How to use workplace charging grants to future-proof electric vehicle investments
That moment when your mum gave you a tenner to go and buy your dad’s supper and said you can keep the change. Sorry Dad, it’s Spam again tonight. That moment when the Government made the nation’s electrical contractors custodians of £1000 grants (later reduced to £750) for installing electric vehicle charging points in people’s homes. Kids in a sweet shop!
To be fair, the decision enabled a certain degree of control, as installers have to demonstrate that installations and equipment meet conditions laid down by OLEV (office of Low Emission Vehicles) in order to reclaim the grant. However it encourages many to keep too much of the change by installing low cost, or ‘free’ chargers.
Now ‘free’ always comes at a cost. And there is not an installer in the land who does not have a story to tell about having to return to a broken, or worse burnt out unit, cursing the day he fitted it. But real market forces will prevail and there will always be somebody else to do the job.

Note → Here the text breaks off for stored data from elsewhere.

/-- The sum above the low chunk: the operands above theirs, and the carry out of the low chunk. -/
theorem add_div_two_pow (m x y : Nat) (carry : Bool) :
    (x + y + carry.toNat) / 2 ^ m =
      x / 2 ^ m + y / 2 ^ m + (decide (2 ^ m ≤ trunc m x + trunc m y + carry.toNat)).toNat := by
  have hsplit : x + y + carry.toNat = trunc m x + trunc m y + carry.toNat + 2 ^ m * (x / 2 ^ m + y / 2 ^ m) := by
    have hx := Nat.mod_add_div x (2 ^ m)
    have hy := Nat.mod_add_div y (2 ^ m)
    simp only [trunc, Nat.mul_add]
    omega
  rw [toNat_carry_eq_div (trunc_lt m x) (trunc_lt m y), hsplit, Nat.add_mul_div_left _ _ (Nat.two_pow_pos m), Nat.add_comm]

theorem trunc_add_trunc (m x y d : Nat) : trunc m (trunc m x + trunc m y + d) = trunc m (x + y + d) := by
  simp [trunc, Nat.add_mod]

/-- A chain of ADC on the chunks of two Unsigned or Signed numbers gives the chunks of their sum, the first carry in included, and its
carry out (41_adder.md R163). -/
theorem chainHigher_chunksOf {c : Config} {sb : SignBehavior} {m : Nat} (hsb : sb ≠ .magnitude) (hm : 1 ≤ m)
    (hfit : m ≤ c.nmax) {k x y : Nat} (hx : x < 2 ^ (m * k)) (hy : y < 2 ^ (m * k)) (carry : Bool) :
    chainHigher c sb m carry ((chunksOf m k x).zip (chunksOf m k y)) =
      some (chunksOf m k (x + y + carry.toNat), decide (2 ^ (m * k) ≤ x + y + carry.toNat)) := by
  induction k generalizing x y carry with
  | zero =>
    obtain rfl : x = 0 := Nat.lt_one_iff.1 (by simpa using hx)
    obtain rfl : y = 0 := Nat.lt_one_iff.1 (by simpa using hy)
    cases carry <;> rfl
  | succ k ih =>
    rw [two_pow_mul_succ] at hx hy ⊢
    rw [chunksOf_succ, chunksOf_succ, List.zip_cons_cons, chainHigher_cons hsb hm hfit (trunc_lt m x) (trunc_lt m y),
      ih (Nat.div_lt_of_lt_mul hx) (Nat.div_lt_of_lt_mul hy), ← add_div_two_pow, trunc_add_trunc, chunksOf_succ]
    simp only [Option.map_some, Nat.le_div_iff_mul_le (Nat.two_pow_pos m), Nat.mul_comm (2 ^ m)]

/-! ### Overflow and sign bits (41_adder.md R164) -/

/-- A two-operand request with a success passed the width checks. -/
theorem widthsFit_of_matchedResponse_success {c : Config} {x : Inputs} {sba sbb : SignField}
    {operation : SignBehavior → Nat → Nat → Nat → Nat × Bool}
    (h : (matchedResponse c x sba sbb operation).ports.err = 0#3) : x.widthsFit c := by
  unfold matchedResponse at h
  cases hcheck : checkMatched c x sba sbb with
  | error e => rw [hcheck] at h; exact absurd h (ports_err_err_ne_zero e)
  | ok sb =>
    obtain ⟨-, -, hw⟩ := (checkMatched_eq_ok_iff c x sba sbb sb).1 hcheck
    exact hw

/-- Two patterns of one sign whose cut sum has the other sign are exactly those whose Signed values add up out of range. -/
theorem signBits_differ_iff_not_inRange {L a b : Nat} (hL : 1 ≤ L) (ha : a < 2 ^ L) (hb : b < 2 ^ L) :
    (topBit a L = topBit b L ∧ topBit (trunc L (a + b)) L ≠ topBit a L) ↔
      ¬ inRange (val a L .signed + val b L .signed) L .signed := by
  have hhalf := two_pow_eq_half_add_half hL
  have hcast : ((2 ^ L : Nat) : Int) = 2 ^ L ∧ ((2 ^ (L - 1) : Nat) : Int) = 2 ^ (L - 1) := by norm_cast
  have hsum : trunc L (a + b) = if 2 ^ L ≤ a + b then a + b - 2 ^ L else a + b := by
    split_ifs with h
    · rw [trunc, Nat.mod_eq_sub_mod h, Nat.mod_eq_of_lt (by omega)]
    · exact trunc_of_lt (Nat.lt_of_not_le h)
  rw [topBit_eq_decide hL ha, topBit_eq_decide hL hb, topBit_eq_decide hL (trunc_lt L _), hsum, val_signed hL ha,
    val_signed hL hb]
  simp only [inRange, ne_eq, decide_eq_decide]
  split_ifs <;> omega

/-! ### The obligations -/

/-- Settles O25: ADD is the adder with no carry in. -/
theorem addResult : Obligations.AddResult := by
  intro s sb hw
  rw [exec_eq_answer, State.answer, responseOf, matchedResponse_addWithCarry_ports hw]
  rfl

/-- Settles O26: ADC is the adder with `CIN` carried in. -/
theorem adcResult : Obligations.AdcResult := by
  intro s sb hw
  rw [exec_eq_answer, State.answer, responseOf, matchedResponse_addWithCarry_ports hw]
  rfl

/-- Settles O50: the chain gives the chunks of the sum. Under Magnitude a chunk's top bit is read as a sign: 15 + 1 in two chunks of 4
bits adds -7 and 1 in the low chunk, and the chunks join to 14. -/
theorem chainedAddition : Obligations.ChainedAddition := by
  constructor
  · intro c sb m k x y hsb hm hfit hk hx hy
    obtain ⟨k, rfl⟩ := Nat.exists_eq_add_of_le' hk
    exact ⟨_, _, (chainAdd_chunksOf c sb m k x y).trans (chainHigher_chunksOf hsb hm hfit hx hy false),
      length_chunksOf m _ _, joinChunks_chunksOf m _ _, rfl⟩
  · exact ⟨{ nmax := 4 }, 4, 2, 0x0F, 0x01, [0xE, 0x0], false, by decide⟩

/-- Settles O51: at equal widths the operands' sign bits stand at the result's, and ADD's result is the cut sum of the patterns. -/
theorem signedOverflowFromSignBits : Obligations.SignedOverflowFromSignBits := by
  intro s t hwidths hexec herr
  have hw : s.inp.widthsFit s.cfg := by
    cases eq_answer_of_exec hexec
    exact widthsFit_of_matchedResponse_success herr
  have hadd := addResult s .signed hw
  rw [← hwidths, max_self] at hadd
  cases hexec.symm.trans hadd
  exact signBits_differ_iff_not_inRange (normWidth_pos _) (operandA_lt s.inp) (hwidths ▸ operandB_lt s.inp)

end Sys2Proof.Machine
end

section
/-! The subtractor statements (42_subtractor.md): SUB in closed form, and ADD of SUB's response and operand B. -/

namespace Sys2Proof.Machine

/-! ### The residue of a difference (00_scope.md R12) -/

/-- A pattern is the residue of every integer that it stands for modulo `2^n`. -/
theorem truncInt_eq_of_modEq {n t : Nat} (ht : t < 2 ^ n) {z : Int} (h : (t : Int) ≡ z [ZMOD 2 ^ n]) :
    truncInt n z = t := by
  rw [truncInt, ← h.eq, Int.emod_eq_of_lt (Int.natCast_nonneg t) (mod_cast ht), Int.toNat_natCast]

theorem modEq_truncInt (n : Nat) (z : Int) : (truncInt n z : Int) ≡ z [ZMOD 2 ^ n] := by
  rw [truncInt, Int.toNat_of_nonneg (Int.emod_nonneg z (by positivity))]
  exact Int.mod_modEq z _

/-- Adding the subtrahend back gives the minuend. -/
theorem trunc_truncInt_sub_add {n x : Nat} (hx : x < 2 ^ n) (y : Nat) :
    trunc n (truncInt n ((x : Int) - y) + y) = x := by
  have hback : ((truncInt n ((x : Int) - y) : Int) + y) % 2 ^ n = x := by
    rw [((modEq_truncInt n _).add_right _).eq, sub_add_cancel, Int.emod_eq_of_lt (Int.natCast_nonneg x) (mod_cast hx)]
  rw [trunc]
  exact_mod_cast hback

/-- Under Signed a difference of values that is in range is the value of the patterns' difference (42_subtractor.md R181). -/
theorem val_truncInt_sub {L : Nat} (hL : 1 ≤ L) (a b : Nat) (hz : inRange (val a L .signed - val b L .signed) L .signed) :
    val (truncInt L ((a : Int) - b)) L .signed = val a L .signed - val b L .signed := by
  have hres : truncInt L ((a : Int) - b) = truncInt L (val a L .signed - val b L .signed) :=
    congrArg Int.toNat ((modEq_val_signed a L).sub (modEq_val_signed b L)).eq
  rw [hres, val_truncInt_signed hL hz]

/-! ### The subtractor in closed form (42_subtractor.md R181) -/

/-- The kernel adder on a complement and a carry in: the difference, and the carry out where there is no borrow. -/
theorem kadd_notWithin {L a b : Nat} (ha : a < 2 ^ L) (hb : b < 2 ^ L) :
    kadd a (notWithin L b) true L = (truncInt L ((a : Int) - b), decide (b ≤ a)) := by
  apply Prod.ext
  · have hsum := modEq_kadd ha (notWithin_lt L b) Int.ModEq.rfl (modEq_notWithin hb) true
    have hdiff : (a : Int) + (-1 - b) + (true.toNat : Int) = a - b := by simp only [Bool.toNat_true]; ring
    rw [hdiff] at hsum
    exact (truncInt_eq_of_modEq (kadd_fst_lt a _ true L) hsum).symm
  · rw [kadd_snd ha (notWithin_lt L b), decide_eq_decide, notWithin, mask, Bool.toNat_true]
    omega

theorem subtract_eq {L a b : Nat} (hL : 1 ≤ L) (ha : a < 2 ^ L) (hb : b < 2 ^ L) (sb : SignBehavior) :
    subtract sb L a b =
      (fromTC (truncInt L ((toTC a L sb : Int) - toTC b L sb)) L sb, decide (toTC b L sb ≤ toTC a L sb)) := by
  rw [subtract, envelope2, kadd_notWithin (toTC_lt hL ha sb) (toTC_lt hL hb sb)]

/-- Everything a SUB that passes its checks puts on the ports. -/
theorem matchedResponse_subtract_ports {c : Config} {x : Inputs} (hw : x.widthsFit c) (sb : SignBehavior) :
    (matchedResponse c x (fieldOfSign sb) (fieldOfSign sb) subtract).ports =
      successOutputs sb (binaryWidth x)
        (fromTC (truncInt (binaryWidth x) ((toTC (operandA x) (binaryWidth x) sb : Int) - toTC (operandB x) (binaryWidth x) sb))
          (binaryWidth x) sb)
        (decide (toTC (operandB x) (binaryWidth x) sb ≤ toTC (operandA x) (binaryWidth x) sb)) := by
  have hL := binaryWidth_pos x
  rw [matchedResponse_ok c x sb hw, subtract_eq hL (operandA_lt_binary x) (operandB_lt_binary x),
    resultResponse_ports_of_lt (fromTC_lt hL (truncInt_lt _ _) sb)]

It’s unlikely that the commercial sector will be quite as short sighted now that the Government has extended its grant scheme to workplace locations. However there is a longer term, hidden problem with trying to build a sector from the bargain basement up. The value chain evaporates before new technology can deliver its promise.
And electric vehicle charging technology advancement in the commercial sector is where the largest clean air return on investment can be made, simply through bigger numbers of vehicles in fleets and higher road usage. Over half of passenger vehicles in the UK are bought by companies, and ultra low emission van and truck sales are growing fast.

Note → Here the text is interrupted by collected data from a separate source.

-- ==== Sys2Proof/Machine/Messages.lean ====
section
/-! DEFINITION. The message arms: MSG_1462, MSG_1457, MSG_319, MSG_1465, MSG_508, MSG_1708, MSG_1382, MSG_813,
MSG_UNSUPPORTED (42_message_decoder.md), and the disposition of a decoded frame (45_bridge_loop.md R226). -/

namespace Sys2Proof.Machine

/-- `Dispose(A')`: the candidate is checked, then committed as a whole and its record built, or the frame is aborted
(45_bridge_loop.md R226, 43_attitude_aggregator.md R175). -/
def State.dispose (s : State) (cand : Attitude) : State :=
  match cand.firstViolation with
  | some r => s.abortFrame (.outOfRange r s.frame)
  | none => (((s.withArf cand).withTx ⟨recordOf cand s.status, 0⟩).withPos s.frame.frameEnd).withFsm .emit

/-- The decoded record of the open frame under the layout of id `k` (42_message_decoder.md R142). -/
def State.fieldsOf (s : State) (k : MsgKind) : FieldRecord := s.unpack (s.layout k) (s.frame.syncOff + s.frame.hl)

/-- The body every supported arm shares: the length check (42_message_decoder.md R144), the unpacker (R142), the update, and
the disposition. -/
def State.supported (s : State) (k : MsgKind) (upd : FieldRecord → Attitude → Attitude) : State :=
  if s.frame.msgLen.toNat < (s.layout k).size then s.abortFrame (.lengthMismatch s.frame)
  else s.dispose (upd (s.fieldsOf k) s.arf)

/-- MSG_1462 (R145). -/
def execMsg1462 (s : State) : Host.Outcome State Fault Refusal :=
  stepIf (s.messageHere 1462) (s.supported .m1462 updNone) s

/-- MSG_1457 (R146). -/
def execMsg1457 (s : State) : Host.Outcome State Fault Refusal :=
  stepIf (s.messageHere 1457) (s.supported .m1457 updNone) s

/-- MSG_319 (R147). -/
def execMsg319 (s : State) : Host.Outcome State Fault Refusal :=
  stepIf (s.messageHere 319) (s.supported .m319 updNone) s

/-- MSG_1465 (R148, update R171). -/
def execMsg1465 (s : State) : Host.Outcome State Fault Refusal :=
  stepIf (s.messageHere 1465) (s.supported .m1465 upd1465) s

/-- MSG_508 (R149). -/
def execMsg508 (s : State) : Host.Outcome State Fault Refusal :=
  stepIf (s.messageHere 508) (s.supported .m508 updNone) s

/-- MSG_1708 (R150, update R172). -/
def execMsg1708 (s : State) : Host.Outcome State Fault Refusal :=
  stepIf (s.messageHere 1708) (s.supported .m1708 upd1708) s

/-- MSG_1382 (R151): it does not update HEAVE. -/
def execMsg1382 (s : State) : Host.Outcome State Fault Refusal :=
  stepIf (s.messageHere 1382) (s.supported .m1382 updNone) s

/-- MSG_813 (R152, update R173). -/
def execMsg813 (s : State) : Host.Outcome State Fault Refusal :=
  stepIf (s.messageHere 813) (s.supported .m813 upd813) s

/-- MSG_UNSUPPORTED (R153), for a frame whose id is `id`, none of the eight: the frame is consumed by its declared length. -/
def execMsgUnsupported (id : BitVec 16) (s : State) : Host.Outcome State Fault Refusal :=
  stepIf (s.messageHere id && notSupportedId id) (s.abortFrame (.unsupported s.frame)) s

end Sys2Proof.Machine
end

The technology that makes a difference to charging in commercial locations, that equipment specifiers should now count on as a given, manages access control and provides usage data. Electric Village is close to Government discussions already about widening the employee benefit-in-kind net to cover aspects of workplace charging that will require employers to account for usage by staff.
Not much further along the technology road map – still a need to have – is the capacity for managing and sharing energy flows around the car park, and returning energy to the grid.
Smart energy charging systems allow system scalability with less digging and investment in power supply infrastructure, which always dwarfs equipment costs.
Nice to have technology today is cable-less induction charging, and powerline data that will connect directly with renewable energy sources.
A little over 18 months ago, there was a collective cheer as plug-in vehicles broke through the one per cent of UK sales mark. The latest figures provided by the SMMT (Society of Motor Manufacturers and Traders) for January 2017 show that percentage is now over 4%. Sector growth is in hockey stick territory and there is no reason to suspect that battery power will not overtake the internal combustion engine.
The Workplace Charging Scheme is a voucher-based scheme that provides up £6,000 support towards the up-front costs of the purchase and installation of electric vehicle charge points.